WORKING DATA below:

theorem smovl (o : SMovl) : Statement (.smovl o) := by
  intro _ w l he
  obtain ⟨ho, hc⟩ := SMovl_roundtrip 0x109 o w l he
  rw [candidate2 w l _ ho (by decide) (by decide)]
  exact congrArg (Option.map Instr.smovl) hc

theorem ssetp (o : SSetp) : Statement (.ssetp o) := by
  intro _ w l he
  obtain ⟨ho, hc⟩ := SSetp_roundtrip 0x10A o w l he
  rw [candidate2 w l _ ho (by decide) (by decide)]
  exact congrArg (Option.map Instr.ssetp) hc

theorem vget (o : SVget) : Statement (.vget o) := by
  intro _ w l he
  obtain ⟨ho, hc⟩ := SVget_roundtrip 0x10B o w l he
  rw [candidate2 w l _ ho (by decide) (by decide)]
  exact congrArg (Option.map Instr.vget) hc

theorem vput (o : SVput) : Statement (.vput o) := by
  intro _ w l he
  obtain ⟨ho, hc⟩ := SVput_roundtrip 0x10C o w l he
  rw [candidate2 w l _ ho (by decide) (by decide)]
  exact congrArg (Option.map Instr.vput) hc

theorem gets (o : SGets) : Statement (.gets o) := by
  intro _ w l he
  obtain ⟨ho, hc⟩ := SGets_roundtrip 0x10D o w l he
  rw [candidate2 w l _ ho (by decide) (by decide)]
  exact congrArg (Option.map Instr.gets) hc

theorem plog (o : SPlog) : Statement (.plog o) := by
  intro _ w l he
  obtain ⟨ho, hc⟩ := SPlog_roundtrip 0x10E o w l he
  rw [candidate2 w l _ ho (by decide) (by decide)]
  exact congrArg (Option.map Instr.plog) hc

theorem bra (o : CBra) : Statement (.bra o) := by
  intro _ w l he
  obtain ⟨ho, hc⟩ := CBra_roundtrip 0x110 o w l he
  rw [candidate2 w l _ ho (by decide) (by decide)]
  exact congrArg (Option.map Instr.bra) hc

theorem brd (o : CBrd) : Statement (.brd o) := by
  intro _ w l he
  obtain ⟨ho, hc⟩ := CBrd_roundtrip 0x111 o w l he
  rw [candidate2 w l _ ho (by decide) (by decide)]
  exact congrArg (Option.map Instr.brd) hc

theorem join (o : Bare) : Statement (.join o) := by
  intro _ w l he
  obtain ⟨ho, hc⟩ := BareC_roundtrip 0x112 o w l he
  rw [candidate2 w l _ ho (by decide) (by decide)]
  exact congrArg (Option.map Instr.join) hc

theorem call (o : CCall) : Statement (.call o) := by
  intro _ w l he
  obtain ⟨ho, hc⟩ := CCall_roundtrip 0x113 o w l he
  rw [candidate2 w l _ ho (by decide) (by decide)]
  exact congrArg (Option.map Instr.call) hc

theorem ret (o : CRet) : Statement (.ret o) := by
  intro _ w l he
  obtain ⟨ho, hc⟩ := CRet_roundtrip 0x114 o w l he
  rw [candidate2 w l _ ho (by decide) (by decide)]
  exact congrArg (Option.map Instr.ret) hc

theorem bri (o : CBri) : Statement (.bri o) := by
  intro _ w l he
  obtain ⟨ho, hc⟩ := CBri_roundtrip 0x115 o w l he
  rw [candidate2 w l _ ho (by decide) (by decide)]
  exact congrArg (Option.map Instr.bri) hc

theorem loop (o : CLoop) : Statement (.loop o) := by
  intro _ w l he
  obtain ⟨ho, hc⟩ := CLoop_roundtrip 0x116 o w l he
  rw [candidate2 w l _ ho (by decide) (by decide)]
  exact congrArg (Option.map Instr.loop) hc

theorem exit (o : CExit) : Statement (.exit o) := by
  intro _ w l he
  obtain ⟨ho, hc⟩ := CExit_roundtrip 0x117 o w l he
  rw [candidate2 w l _ ho (by decide) (by decide)]
  exact congrArg (Option.map Instr.exit) hc

theorem nop (o : Bare) : Statement (.nop o) := by
  intro _ w l he
  obtain ⟨ho, hc⟩ := BareC_roundtrip 0x118 o w l he
  rw [candidate2 w l _ ho (by decide) (by decide)]
  exact congrArg (Option.map Instr.nop) hc

theorem safe (o : CSafe) : Statement (.safe o) := by
  intro _ w l he
  obtain ⟨ho, hc⟩ := CSafe_roundtrip 0x119 o w l he
  rw [candidate2 w l _ ho (by decide) (by decide)]
  exact congrArg (Option.map Instr.safe) hc

theorem sigchk (o : CSig) : Statement (.sigchk o) := by
  intro _ w l he
  obtain ⟨ho, hc⟩ := CSig_roundtrip 0x11A o w l he
  rw [candidate2 w l _ ho (by decide) (by decide)]
  exact congrArg (Option.map Instr.sigchk) hc

theorem yield (o : Bare) : Statement (.yield o) := by
  intro _ w l he
  obtain ⟨ho, hc⟩ := BareC_roundtrip 0x11B o w l he
  rw [candidate2 w l _ ho (by decide) (by decide)]
  exact congrArg (Option.map Instr.yield) hc

theorem wgrow (o : SWin) : Statement (.wgrow o) := by
  intro _ w l he
  obtain ⟨ho, hc⟩ := SWin_roundtrip 0x11C o w l he
  rw [candidate2 w l _ ho (by decide) (by decide)]
  exact congrArg (Option.map Instr.wgrow) hc

theorem wshrink (o : SWin) : Statement (.wshrink o) := by
  intro _ w l he
  obtain ⟨ho, hc⟩ := SWin_roundtrip 0x11D o w l he
  rw [candidate2 w l _ ho (by decide) (by decide)]
  exact congrArg (Option.map Instr.wshrink) hc

theorem pub (o : CPub) : Statement (.pub o) := by
  intro _ w l he
  obtain ⟨ho, hc⟩ := CPub_roundtrip 0x11E o w l he
  rw [candidate2 w l _ ho (by decide) (by decide)]
  exact congrArg (Option.map Instr.pub) hc

theorem ld (o : MAcc) : Statement (.ld o) := by
  intro _ w l he
  obtain ⟨ho, hc⟩ := MAcc_roundtrip 0x180 o w l he
  rw [candidate34 w l _ ho (by decide) (by decide)]
  exact congrArg (Option.map Instr.ld) hc

theorem st (o : MAcc) : Statement (.st o) := by
  intro _ w l he
  obtain ⟨ho, hc⟩ := MAcc_roundtrip 0x181 o w l he
  rw [candidate34 w l _ ho (by decide) (by decide)]
  exact congrArg (Option.map Instr.st) hc

theorem lds (o : MLoc) : Statement (.lds o) := by
  intro _ w l he
  obtain ⟨ho, hc⟩ := MLoc_roundtrip 0x182 o w l he
  rw [candidate34 w l _ ho (by decide) (by decide)]
  exact congrArg (Option.map Instr.lds) hc

theorem sts (o : MLoc) : Statement (.sts o) := by
  intro _ w l he
  obtain ⟨ho, hc⟩ := MLoc_roundtrip 0x183 o w l he
  rw [candidate34 w l _ ho (by decide) (by decide)]
  exact congrArg (Option.map Instr.sts) hc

End of WORKING DATA.

TASK DESCRIPTION: Tell how many lines in the records above carry the word "wshrink". Only the number should appear in the reply.

RESULT OF THIS EXERCISE: 2